What to produce
Copy every line of the entries that includes the word "holds".

Data under study

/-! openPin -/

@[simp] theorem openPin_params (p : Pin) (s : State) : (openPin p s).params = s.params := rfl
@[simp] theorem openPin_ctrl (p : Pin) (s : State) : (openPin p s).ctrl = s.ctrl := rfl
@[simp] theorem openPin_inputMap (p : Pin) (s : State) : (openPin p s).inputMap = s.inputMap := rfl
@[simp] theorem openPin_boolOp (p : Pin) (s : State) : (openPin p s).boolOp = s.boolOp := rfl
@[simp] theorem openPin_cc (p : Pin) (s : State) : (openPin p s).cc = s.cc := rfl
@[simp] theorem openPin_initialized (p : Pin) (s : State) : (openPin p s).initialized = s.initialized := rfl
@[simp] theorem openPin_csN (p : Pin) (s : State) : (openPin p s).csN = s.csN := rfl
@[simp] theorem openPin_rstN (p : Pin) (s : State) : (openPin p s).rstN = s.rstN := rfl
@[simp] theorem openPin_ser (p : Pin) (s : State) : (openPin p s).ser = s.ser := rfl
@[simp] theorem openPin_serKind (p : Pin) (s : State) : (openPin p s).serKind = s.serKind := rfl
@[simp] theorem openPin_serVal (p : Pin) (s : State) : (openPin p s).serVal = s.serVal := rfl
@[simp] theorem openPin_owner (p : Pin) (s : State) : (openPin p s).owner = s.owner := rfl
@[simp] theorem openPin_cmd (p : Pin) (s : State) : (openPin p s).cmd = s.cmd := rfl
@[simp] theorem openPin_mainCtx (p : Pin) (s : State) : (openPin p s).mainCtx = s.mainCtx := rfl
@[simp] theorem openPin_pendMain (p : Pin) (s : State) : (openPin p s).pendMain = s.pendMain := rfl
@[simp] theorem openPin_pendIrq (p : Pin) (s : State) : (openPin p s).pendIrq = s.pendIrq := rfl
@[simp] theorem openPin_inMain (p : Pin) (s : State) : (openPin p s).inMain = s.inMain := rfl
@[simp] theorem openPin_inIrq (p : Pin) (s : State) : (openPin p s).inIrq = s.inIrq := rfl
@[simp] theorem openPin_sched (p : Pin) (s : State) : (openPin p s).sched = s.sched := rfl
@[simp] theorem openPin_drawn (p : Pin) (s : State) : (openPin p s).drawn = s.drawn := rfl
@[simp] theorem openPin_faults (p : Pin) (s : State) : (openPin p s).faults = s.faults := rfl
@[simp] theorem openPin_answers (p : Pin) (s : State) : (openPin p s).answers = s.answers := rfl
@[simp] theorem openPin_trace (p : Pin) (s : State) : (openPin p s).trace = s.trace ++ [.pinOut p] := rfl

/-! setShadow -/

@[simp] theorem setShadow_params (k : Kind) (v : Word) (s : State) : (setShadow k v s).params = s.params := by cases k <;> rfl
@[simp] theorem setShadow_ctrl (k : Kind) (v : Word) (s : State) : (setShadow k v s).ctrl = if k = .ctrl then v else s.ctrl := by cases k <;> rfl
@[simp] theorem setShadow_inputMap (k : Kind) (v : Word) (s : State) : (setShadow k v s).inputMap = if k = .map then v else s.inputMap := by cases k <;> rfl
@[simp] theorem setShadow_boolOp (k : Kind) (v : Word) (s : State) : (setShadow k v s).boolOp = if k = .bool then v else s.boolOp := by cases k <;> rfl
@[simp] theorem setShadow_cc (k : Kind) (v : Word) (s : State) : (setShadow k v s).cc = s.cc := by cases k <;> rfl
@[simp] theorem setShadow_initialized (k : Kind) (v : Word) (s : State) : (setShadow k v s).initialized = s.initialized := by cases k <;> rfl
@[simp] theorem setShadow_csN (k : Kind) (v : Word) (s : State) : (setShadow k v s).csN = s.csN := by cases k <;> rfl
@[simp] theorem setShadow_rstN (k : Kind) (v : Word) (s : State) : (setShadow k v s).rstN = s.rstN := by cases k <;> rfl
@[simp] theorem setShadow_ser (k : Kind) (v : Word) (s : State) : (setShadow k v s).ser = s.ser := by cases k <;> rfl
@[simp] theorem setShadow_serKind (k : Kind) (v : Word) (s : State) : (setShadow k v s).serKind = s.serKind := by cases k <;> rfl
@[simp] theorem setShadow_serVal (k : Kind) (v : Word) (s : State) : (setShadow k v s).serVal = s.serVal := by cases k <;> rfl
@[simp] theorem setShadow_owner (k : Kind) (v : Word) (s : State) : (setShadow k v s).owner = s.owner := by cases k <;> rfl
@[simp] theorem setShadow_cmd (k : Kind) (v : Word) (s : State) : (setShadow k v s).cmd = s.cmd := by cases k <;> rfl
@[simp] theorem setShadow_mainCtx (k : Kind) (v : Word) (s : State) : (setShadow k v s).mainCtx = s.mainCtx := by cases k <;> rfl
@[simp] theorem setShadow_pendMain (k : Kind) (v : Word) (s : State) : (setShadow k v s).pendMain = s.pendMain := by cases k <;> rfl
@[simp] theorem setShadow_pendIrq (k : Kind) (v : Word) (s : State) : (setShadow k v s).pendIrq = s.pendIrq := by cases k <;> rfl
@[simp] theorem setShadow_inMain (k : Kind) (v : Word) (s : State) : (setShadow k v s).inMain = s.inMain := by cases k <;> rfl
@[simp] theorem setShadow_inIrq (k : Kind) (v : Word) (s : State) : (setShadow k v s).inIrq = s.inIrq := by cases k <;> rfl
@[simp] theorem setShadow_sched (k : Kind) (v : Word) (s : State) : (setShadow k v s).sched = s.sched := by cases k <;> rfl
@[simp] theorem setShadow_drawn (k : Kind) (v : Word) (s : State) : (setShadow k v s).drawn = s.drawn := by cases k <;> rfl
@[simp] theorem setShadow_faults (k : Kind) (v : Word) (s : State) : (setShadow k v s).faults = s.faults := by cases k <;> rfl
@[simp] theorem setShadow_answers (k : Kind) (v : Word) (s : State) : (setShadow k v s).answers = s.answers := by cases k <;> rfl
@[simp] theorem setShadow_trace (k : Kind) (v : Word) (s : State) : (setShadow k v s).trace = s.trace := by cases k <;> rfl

--

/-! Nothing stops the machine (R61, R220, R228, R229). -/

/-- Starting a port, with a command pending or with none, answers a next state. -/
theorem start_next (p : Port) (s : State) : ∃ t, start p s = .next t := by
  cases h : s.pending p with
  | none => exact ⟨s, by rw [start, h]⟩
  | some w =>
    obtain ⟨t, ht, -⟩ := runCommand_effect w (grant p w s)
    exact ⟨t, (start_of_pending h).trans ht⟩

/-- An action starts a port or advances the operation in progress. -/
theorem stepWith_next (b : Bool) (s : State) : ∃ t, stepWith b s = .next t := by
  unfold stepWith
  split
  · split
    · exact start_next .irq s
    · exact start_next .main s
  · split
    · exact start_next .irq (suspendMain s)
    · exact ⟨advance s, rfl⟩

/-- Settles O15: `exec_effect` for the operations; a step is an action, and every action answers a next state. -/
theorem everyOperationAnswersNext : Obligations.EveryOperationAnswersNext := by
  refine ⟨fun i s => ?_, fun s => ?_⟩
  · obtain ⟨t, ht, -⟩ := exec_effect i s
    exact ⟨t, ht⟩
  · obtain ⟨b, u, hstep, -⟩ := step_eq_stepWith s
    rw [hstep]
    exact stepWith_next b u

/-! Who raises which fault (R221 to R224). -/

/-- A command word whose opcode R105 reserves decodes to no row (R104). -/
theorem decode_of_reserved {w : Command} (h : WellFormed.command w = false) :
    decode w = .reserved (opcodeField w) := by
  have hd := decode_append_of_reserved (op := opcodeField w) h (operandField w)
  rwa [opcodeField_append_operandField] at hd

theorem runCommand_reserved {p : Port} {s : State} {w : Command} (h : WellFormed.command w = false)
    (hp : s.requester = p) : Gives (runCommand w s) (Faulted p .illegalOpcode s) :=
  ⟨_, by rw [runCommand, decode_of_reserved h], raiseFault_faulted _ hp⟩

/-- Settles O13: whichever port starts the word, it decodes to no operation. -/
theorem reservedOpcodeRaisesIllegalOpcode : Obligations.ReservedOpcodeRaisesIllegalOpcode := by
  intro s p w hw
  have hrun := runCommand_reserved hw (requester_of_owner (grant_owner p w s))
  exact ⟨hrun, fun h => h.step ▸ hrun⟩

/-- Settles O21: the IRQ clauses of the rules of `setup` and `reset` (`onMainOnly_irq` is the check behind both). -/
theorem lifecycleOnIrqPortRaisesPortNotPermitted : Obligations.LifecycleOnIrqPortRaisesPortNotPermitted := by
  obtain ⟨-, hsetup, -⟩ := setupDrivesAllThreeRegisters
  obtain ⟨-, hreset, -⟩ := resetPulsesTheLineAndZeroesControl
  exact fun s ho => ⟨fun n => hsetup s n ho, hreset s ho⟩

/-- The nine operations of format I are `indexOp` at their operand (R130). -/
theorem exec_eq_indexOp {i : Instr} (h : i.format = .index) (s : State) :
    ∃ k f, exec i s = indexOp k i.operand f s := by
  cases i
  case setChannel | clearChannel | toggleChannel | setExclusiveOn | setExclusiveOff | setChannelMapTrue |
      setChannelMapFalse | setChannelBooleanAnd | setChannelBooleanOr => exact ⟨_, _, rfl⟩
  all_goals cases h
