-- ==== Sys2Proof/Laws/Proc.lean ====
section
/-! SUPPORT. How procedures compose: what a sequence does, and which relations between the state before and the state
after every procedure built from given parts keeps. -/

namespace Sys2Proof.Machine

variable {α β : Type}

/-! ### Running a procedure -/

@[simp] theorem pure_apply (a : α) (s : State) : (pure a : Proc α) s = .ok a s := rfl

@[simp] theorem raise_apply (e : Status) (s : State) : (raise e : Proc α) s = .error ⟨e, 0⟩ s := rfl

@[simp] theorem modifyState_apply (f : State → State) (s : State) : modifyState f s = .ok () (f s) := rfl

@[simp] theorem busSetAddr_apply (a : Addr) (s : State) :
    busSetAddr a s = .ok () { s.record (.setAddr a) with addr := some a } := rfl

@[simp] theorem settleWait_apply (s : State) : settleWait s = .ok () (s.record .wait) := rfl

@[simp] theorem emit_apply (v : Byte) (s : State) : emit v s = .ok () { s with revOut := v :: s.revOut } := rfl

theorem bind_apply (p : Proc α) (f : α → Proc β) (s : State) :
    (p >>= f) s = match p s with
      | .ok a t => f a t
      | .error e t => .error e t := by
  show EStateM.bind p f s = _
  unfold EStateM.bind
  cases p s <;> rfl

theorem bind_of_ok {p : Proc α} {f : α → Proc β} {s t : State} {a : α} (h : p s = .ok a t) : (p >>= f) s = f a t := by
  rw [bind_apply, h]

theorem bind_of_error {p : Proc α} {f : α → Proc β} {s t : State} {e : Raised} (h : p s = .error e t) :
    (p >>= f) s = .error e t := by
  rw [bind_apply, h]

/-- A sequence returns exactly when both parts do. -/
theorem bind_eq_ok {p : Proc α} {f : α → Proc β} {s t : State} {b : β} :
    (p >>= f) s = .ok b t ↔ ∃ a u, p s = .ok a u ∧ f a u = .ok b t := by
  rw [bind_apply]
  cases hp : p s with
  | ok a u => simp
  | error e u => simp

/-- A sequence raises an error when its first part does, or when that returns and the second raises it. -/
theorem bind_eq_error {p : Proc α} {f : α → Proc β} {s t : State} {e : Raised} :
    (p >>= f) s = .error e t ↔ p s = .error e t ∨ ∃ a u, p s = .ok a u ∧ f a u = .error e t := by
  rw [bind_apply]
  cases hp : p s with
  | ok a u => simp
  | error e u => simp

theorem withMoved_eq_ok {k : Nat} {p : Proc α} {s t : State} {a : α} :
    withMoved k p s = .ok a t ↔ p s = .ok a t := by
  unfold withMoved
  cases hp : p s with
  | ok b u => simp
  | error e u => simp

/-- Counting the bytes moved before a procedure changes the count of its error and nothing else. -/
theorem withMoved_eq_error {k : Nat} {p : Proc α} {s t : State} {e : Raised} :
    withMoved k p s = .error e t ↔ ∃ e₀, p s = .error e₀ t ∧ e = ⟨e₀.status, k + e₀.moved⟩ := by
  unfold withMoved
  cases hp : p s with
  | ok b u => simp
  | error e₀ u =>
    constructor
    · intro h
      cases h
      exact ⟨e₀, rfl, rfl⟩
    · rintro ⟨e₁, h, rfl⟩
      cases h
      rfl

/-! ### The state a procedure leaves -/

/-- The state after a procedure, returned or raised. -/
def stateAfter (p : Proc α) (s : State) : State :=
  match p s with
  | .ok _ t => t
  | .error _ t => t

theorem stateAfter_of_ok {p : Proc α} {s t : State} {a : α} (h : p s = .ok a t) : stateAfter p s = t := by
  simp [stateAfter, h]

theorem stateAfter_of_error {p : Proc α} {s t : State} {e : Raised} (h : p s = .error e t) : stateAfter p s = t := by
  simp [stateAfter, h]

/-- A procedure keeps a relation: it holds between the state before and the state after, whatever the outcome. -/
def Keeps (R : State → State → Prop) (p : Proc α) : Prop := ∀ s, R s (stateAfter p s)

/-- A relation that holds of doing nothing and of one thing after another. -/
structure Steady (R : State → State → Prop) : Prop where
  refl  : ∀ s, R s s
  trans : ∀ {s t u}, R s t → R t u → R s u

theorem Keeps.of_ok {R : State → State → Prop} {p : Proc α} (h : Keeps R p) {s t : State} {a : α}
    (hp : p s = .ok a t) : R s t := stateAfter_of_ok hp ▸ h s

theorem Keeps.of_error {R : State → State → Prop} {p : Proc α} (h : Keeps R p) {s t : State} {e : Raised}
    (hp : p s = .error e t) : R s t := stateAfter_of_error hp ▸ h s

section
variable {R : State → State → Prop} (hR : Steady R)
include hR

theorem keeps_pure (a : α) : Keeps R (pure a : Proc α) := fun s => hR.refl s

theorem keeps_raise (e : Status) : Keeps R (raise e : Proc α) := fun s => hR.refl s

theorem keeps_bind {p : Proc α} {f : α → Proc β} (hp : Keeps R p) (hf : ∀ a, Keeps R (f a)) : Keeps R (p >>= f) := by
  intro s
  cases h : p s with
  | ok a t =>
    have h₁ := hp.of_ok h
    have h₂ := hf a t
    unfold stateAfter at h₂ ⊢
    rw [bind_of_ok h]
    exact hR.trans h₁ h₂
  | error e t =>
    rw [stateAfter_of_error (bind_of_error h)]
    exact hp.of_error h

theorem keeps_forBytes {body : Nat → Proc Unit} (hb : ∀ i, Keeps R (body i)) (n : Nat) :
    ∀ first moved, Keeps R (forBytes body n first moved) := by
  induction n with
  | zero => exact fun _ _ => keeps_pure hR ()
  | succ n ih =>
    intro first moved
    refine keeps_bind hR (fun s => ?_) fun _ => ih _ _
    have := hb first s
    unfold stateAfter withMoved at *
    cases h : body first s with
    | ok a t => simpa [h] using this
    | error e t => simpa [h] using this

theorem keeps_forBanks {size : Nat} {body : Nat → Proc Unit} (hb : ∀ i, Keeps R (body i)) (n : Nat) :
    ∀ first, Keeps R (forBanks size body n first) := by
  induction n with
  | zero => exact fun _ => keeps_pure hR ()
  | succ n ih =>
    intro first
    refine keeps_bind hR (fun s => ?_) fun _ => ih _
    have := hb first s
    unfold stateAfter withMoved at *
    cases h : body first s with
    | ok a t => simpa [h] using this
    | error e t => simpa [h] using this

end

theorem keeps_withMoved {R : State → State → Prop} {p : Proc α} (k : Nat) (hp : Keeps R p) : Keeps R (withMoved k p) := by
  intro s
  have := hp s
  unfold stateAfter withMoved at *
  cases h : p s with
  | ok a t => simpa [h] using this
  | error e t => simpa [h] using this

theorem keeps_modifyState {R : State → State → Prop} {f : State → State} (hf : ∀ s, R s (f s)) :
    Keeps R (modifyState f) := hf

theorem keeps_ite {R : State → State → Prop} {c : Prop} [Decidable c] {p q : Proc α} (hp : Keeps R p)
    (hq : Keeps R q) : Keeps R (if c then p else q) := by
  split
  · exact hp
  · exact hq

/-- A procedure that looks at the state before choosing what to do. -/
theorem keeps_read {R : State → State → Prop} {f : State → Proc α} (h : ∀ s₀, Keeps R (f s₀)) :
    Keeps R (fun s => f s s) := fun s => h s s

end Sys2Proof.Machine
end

Answer space
/-- A procedure keeps a relation: it holds between the state before and the state after, whatever the outcome. -/
/-- A relation that holds of doing nothing and of one thing after another. -/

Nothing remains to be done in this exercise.